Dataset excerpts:
Segment Open

-- ==== Sys2Proof/Config.lean ====
section
/-! DEFINITION. What an implementation fixes: the sizes and the four named parameters of spec/00_scope.md R7, and the free value that stands for the injected random byte. -/

namespace Sys2Proof

/-- `MEM_SIZE` (R7). -/
abbrev Config.memSize : Nat := 4096

/-- `PROGRAM_START` (R7, R54), also the value of PC after reset (R33). -/
abbrev Config.programStart : Nat := 0x200

/-- `MAX_PROGRAM_LEN` = 4096 - 512 (R7, R54). -/
abbrev Config.maxProgramLen : Nat := 3584

/-- `GLYPH_STRIDE`: bytes per glyph (R7, R52). -/
abbrev Config.glyphStride : Nat := 5

/-- `P_JUMP_OFFSET_REG` (R7, R108): which register `BNNN` adds. -/
inductive JumpOffsetReg where
  | v0
  | vx
  deriving DecidableEq, Repr

/-- The named parameters of R7. "A parameter is an argument of the model": the model carries them as data beside the
state, so that a claim over all states is a claim for every value of every parameter (log entry 2). -/
structure Params where
  /-- `P_GLYPH_TABLE`: the 80 glyph bytes (R53). -/
  glyphTable : Vector Byte 80
  /-- `P_LOGIC_VF_RESET`: do 8XY1, 8XY2, 8XY3 clear VF (R134). -/
  logicVfReset : Bool
  /-- `P_JUMP_OFFSET_REG`: the register BNNN adds (R108). -/
  jumpOffsetReg : JumpOffsetReg
  /-- `P_FONT_DIGIT_MASK`: does FX29 keep only the low nibble of Vx (R172). -/
  fontDigitMask : Bool
  deriving DecidableEq, Repr

/-- The default of `P_GLYPH_TABLE`: the table of spec/20_memory.md R53, one line a glyph. The spec marks it as general
knowledge (log entry 2). -/
def Params.defaultGlyphs : Vector Byte 80 :=
  #v[0xF0, 0x90, 0x90, 0x90, 0xF0,
     0x20, 0x60, 0x20, 0x20, 0x70,
     0xF0, 0x10, 0xF0, 0x80, 0xF0,
     0xF0, 0x10, 0xF0, 0x10, 0xF0,
     0x90, 0x90, 0xF0, 0x10, 0x10,
     0xF0, 0x80, 0xF0, 0x10, 0xF0,
     0xF0, 0x80, 0xF0, 0x90, 0xF0,
     0xF0, 0x10, 0x20, 0x40, 0x40,
     0xF0, 0x90, 0xF0, 0x90, 0xF0,
     0xF0, 0x90, 0xF0, 0x10, 0xF0,
     0xF0, 0x90, 0xF0, 0x90, 0x90,
     0xE0, 0x90, 0xE0, 0x90, 0xE0,
     0xF0, 0x80, 0x80, 0x80, 0xF0,
     0xE0, 0x90, 0x90, 0x90, 0xE0,
     0xF0, 0x80, 0xF0, 0x80, 0xF0,
     0xF0, 0x80, 0xF0, 0x80, 0x80]

/-- The defaults of R7. -/
def Params.default : Params where
  glyphTable := Params.defaultGlyphs
  logicVfReset := false
  jumpOffsetReg := .v0
  fontDigitMask := false

/-- The contents of memory at reset (R33): the glyph table at 0x000-0x04F, zero at every other address. It is what an
address the memory list does not hold reads as (log entry 5). -/
def Params.initialByte (p : Params) (a : Nat) : Byte :=
  if h : a < 80 then p.glyphTable[a] else 0

/-- The injected random-byte source (R6, R32, R145; spec/93 U6 "any value"): the byte of the n-th draw. No body: nothing
can be proved of its value (log entry 1). -/
opaque Config.rndByte : Nat → Byte

end Sys2Proof
end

Segment Closed

Work task — Give back the opening line of the records above and every line after it, up to and including the one with "abbrev Config.memSize : Nat := 4096", unchanged.

Task answer —
-- ==== Sys2Proof/Config.lean ====
section
/-! DEFINITION. What an implementation fixes: the sizes and the four named parameters of spec/00_scope.md R7, and the free value that stands for the injected random byte. -/

namespace Sys2Proof

/-- `MEM_SIZE` (R7). -/
abbrev Config.memSize : Nat := 4096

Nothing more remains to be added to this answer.